● TASK GOAL
Only one stretch of the listing below is wanted. Begin at the line that has "req).r = s.r := rfl", stop after the line that has "s.request := rfl", and repeat every line in between exactly.

● DATA
════════════════════
-- ==== Sys2Proof/Laws/State.lean ====
section
/-! SUPPORT. The small lemmas of the port operations: one per field per update. -/

namespace Sys2Proof.Machine

variable (s : State) (req : BitVec 517) (v : Word) (f : BitVec 1)

@[simp] theorem State.respond_op : (s.respond v f).op = s.op := rfl
@[simp] theorem State.respond_a : (s.respond v f).a = s.a := rfl
@[simp] theorem State.respond_b : (s.respond v f).b = s.b := rfl
@[simp] theorem State.respond_r : (s.respond v f).r = v := rfl
@[simp] theorem State.respond_flag : (s.respond v f).flag = f := rfl
@[simp] theorem State.respond_err : (s.respond v f).err = 0 := rfl

@[simp] theorem State.drive_op : (s.drive req).op = opField req := rfl
@[simp] theorem State.drive_a : (s.drive req).a = aField req := rfl
@[simp] theorem State.drive_b : (s.drive req).b = bField req := rfl
@[simp] theorem State.drive_r : (s.drive req).r = s.r := rfl
@[simp] theorem State.drive_flag : (s.drive req).flag = s.flag := rfl
@[simp] theorem State.drive_err : (s.drive req).err = s.err := rfl

/-- A response leaves the request on the input ports (R29). -/
@[simp] theorem State.respond_request : (s.respond v f).request = s.request := rfl

/-- A second response overwrites the first: nothing of an earlier response is kept (R25). -/
@[simp] theorem State.respond_respond (v' : Word) (f' : BitVec 1) :
    (s.respond v f).respond v' f' = s.respond v' f' := rfl

end Sys2Proof.Machine
end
════════════════════
● RESPONSE AREA
@[simp] theorem State.drive_r : (s.drive req).r = s.r := rfl
@[simp] theorem State.drive_flag : (s.drive req).flag = s.flag := rfl
@[simp] theorem State.drive_err : (s.drive req).err = s.err := rfl

/-- A response leaves the request on the input ports (R29). -/
@[simp] theorem State.respond_request : (s.respond v f).request = s.request := rfl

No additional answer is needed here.